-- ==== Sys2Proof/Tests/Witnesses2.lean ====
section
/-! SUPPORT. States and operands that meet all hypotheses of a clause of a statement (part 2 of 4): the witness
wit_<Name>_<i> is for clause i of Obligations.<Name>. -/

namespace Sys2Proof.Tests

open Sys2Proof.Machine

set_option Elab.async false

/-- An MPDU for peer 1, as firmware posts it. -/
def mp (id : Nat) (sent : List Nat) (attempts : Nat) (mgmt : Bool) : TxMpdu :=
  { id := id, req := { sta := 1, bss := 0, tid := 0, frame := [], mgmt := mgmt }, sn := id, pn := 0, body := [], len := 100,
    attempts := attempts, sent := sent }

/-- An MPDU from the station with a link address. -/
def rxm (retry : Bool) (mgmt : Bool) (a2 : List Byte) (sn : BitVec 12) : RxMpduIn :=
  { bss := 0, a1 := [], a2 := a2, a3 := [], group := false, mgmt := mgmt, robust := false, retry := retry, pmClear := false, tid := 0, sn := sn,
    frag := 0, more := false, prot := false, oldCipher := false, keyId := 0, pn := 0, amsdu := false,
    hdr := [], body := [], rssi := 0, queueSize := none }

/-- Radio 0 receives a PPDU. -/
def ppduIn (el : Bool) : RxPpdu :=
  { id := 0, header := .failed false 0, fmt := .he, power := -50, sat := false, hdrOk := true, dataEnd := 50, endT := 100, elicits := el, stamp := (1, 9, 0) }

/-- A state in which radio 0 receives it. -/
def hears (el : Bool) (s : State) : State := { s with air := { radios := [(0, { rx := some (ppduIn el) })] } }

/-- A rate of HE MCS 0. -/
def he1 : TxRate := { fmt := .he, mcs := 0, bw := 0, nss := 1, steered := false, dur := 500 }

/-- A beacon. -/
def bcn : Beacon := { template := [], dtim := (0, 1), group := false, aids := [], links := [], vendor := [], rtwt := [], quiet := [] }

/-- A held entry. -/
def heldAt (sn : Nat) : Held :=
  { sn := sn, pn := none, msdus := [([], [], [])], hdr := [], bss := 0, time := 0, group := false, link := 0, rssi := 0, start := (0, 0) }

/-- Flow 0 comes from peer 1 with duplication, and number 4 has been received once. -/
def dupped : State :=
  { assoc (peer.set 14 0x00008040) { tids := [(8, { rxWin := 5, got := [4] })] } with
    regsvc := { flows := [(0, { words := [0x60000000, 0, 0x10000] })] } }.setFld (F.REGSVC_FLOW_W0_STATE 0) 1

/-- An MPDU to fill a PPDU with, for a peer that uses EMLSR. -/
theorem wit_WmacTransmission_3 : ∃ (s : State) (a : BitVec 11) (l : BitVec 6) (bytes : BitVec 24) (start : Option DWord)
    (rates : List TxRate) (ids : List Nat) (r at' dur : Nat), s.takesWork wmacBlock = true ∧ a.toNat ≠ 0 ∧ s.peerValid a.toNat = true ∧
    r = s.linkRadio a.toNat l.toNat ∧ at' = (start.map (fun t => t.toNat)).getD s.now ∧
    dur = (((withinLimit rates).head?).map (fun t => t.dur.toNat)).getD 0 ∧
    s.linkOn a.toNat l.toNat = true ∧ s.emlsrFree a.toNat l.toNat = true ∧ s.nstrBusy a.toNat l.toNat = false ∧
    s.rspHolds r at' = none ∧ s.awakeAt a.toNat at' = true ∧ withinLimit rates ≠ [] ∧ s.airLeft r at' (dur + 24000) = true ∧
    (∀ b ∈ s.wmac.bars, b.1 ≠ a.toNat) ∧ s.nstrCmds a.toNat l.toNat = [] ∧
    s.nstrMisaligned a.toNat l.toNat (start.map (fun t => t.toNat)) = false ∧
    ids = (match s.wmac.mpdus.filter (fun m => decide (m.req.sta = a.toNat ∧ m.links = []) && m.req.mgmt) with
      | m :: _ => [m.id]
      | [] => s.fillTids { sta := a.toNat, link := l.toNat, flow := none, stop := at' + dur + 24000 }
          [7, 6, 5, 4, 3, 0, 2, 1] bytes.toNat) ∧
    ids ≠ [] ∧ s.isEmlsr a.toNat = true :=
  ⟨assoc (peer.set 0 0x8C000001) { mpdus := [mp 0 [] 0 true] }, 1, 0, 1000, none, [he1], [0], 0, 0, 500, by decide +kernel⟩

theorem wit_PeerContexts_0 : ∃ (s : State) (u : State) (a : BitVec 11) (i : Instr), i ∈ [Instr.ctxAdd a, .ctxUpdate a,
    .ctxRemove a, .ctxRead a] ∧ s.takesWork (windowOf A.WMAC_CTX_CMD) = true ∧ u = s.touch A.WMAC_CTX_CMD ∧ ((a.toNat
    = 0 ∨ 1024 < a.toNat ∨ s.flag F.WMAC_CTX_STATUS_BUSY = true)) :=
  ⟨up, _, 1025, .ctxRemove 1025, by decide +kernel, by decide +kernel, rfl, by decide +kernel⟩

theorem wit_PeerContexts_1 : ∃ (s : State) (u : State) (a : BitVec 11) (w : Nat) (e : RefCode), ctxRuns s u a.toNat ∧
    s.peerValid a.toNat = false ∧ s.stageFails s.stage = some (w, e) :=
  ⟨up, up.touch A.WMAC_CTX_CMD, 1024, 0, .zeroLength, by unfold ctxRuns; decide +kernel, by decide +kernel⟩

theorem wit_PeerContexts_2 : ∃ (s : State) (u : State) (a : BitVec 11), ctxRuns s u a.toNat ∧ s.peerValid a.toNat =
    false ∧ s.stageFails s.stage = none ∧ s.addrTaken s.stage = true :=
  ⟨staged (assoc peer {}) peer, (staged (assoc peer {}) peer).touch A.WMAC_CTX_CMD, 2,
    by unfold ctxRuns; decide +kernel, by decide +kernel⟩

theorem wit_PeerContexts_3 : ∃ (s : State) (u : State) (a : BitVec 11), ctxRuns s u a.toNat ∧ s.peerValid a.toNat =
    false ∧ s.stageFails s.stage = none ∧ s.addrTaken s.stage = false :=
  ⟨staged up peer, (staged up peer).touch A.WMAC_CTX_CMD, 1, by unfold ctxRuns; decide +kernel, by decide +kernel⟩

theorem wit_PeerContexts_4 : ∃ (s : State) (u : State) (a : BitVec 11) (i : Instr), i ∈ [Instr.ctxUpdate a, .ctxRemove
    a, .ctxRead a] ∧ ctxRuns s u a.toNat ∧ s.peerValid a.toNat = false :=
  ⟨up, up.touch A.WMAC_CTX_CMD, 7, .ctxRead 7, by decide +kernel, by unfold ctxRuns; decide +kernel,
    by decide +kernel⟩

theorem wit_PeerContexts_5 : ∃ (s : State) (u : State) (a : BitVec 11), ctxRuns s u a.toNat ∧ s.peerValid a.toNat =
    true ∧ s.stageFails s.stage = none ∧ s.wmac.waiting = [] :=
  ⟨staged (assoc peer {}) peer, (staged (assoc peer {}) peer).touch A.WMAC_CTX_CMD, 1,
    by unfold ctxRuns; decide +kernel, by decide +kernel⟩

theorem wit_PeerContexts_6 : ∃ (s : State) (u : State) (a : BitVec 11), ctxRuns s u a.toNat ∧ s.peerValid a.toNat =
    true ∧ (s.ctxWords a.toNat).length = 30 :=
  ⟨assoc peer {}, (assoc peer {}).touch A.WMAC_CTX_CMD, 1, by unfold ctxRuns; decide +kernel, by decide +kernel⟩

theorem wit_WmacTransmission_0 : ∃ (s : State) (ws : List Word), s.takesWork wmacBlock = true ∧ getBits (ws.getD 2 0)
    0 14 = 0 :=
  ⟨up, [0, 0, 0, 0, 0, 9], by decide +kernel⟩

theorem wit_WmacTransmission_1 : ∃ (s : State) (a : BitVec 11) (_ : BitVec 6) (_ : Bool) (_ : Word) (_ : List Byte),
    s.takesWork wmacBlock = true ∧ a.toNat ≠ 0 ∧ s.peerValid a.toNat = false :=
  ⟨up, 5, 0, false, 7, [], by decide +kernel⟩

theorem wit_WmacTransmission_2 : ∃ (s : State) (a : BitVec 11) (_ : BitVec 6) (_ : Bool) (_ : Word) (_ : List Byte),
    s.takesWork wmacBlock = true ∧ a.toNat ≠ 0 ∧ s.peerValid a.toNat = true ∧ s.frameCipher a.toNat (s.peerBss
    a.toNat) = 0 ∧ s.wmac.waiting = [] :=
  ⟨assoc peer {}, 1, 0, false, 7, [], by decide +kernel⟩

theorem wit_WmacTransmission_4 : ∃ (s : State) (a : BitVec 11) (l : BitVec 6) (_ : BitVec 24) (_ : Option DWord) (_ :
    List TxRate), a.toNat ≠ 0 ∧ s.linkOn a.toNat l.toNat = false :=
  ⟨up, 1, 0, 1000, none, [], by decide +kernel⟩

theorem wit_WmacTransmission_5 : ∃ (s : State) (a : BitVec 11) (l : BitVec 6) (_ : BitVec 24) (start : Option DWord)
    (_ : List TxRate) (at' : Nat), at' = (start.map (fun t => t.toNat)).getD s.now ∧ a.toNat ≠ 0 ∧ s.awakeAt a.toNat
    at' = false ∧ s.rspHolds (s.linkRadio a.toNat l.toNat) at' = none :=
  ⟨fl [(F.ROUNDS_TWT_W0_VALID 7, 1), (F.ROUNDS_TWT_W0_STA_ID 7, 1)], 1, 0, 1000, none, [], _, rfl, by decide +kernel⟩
=====
## Work request
Could you return the lines in the entries above that contain "TxRate"?

## Written answer
def he1 : TxRate := { fmt := .he, mcs := 0, bw := 0, nss := 1, steered := false, dur := 500 }
    (rates : List TxRate) (ids : List Nat) (r at' dur : Nat), s.takesWork wmacBlock = true ∧ a.toNat ≠ 0 ∧ s.peerValid a.toNat = true ∧
    List TxRate), a.toNat ≠ 0 ∧ s.linkOn a.toNat l.toNat = false :=
    (_ : List TxRate) (at' : Nat), at' = (start.map (fun t => t.toNat)).getD s.now ∧ a.toNat ≠ 0 ∧ s.awakeAt a.toNat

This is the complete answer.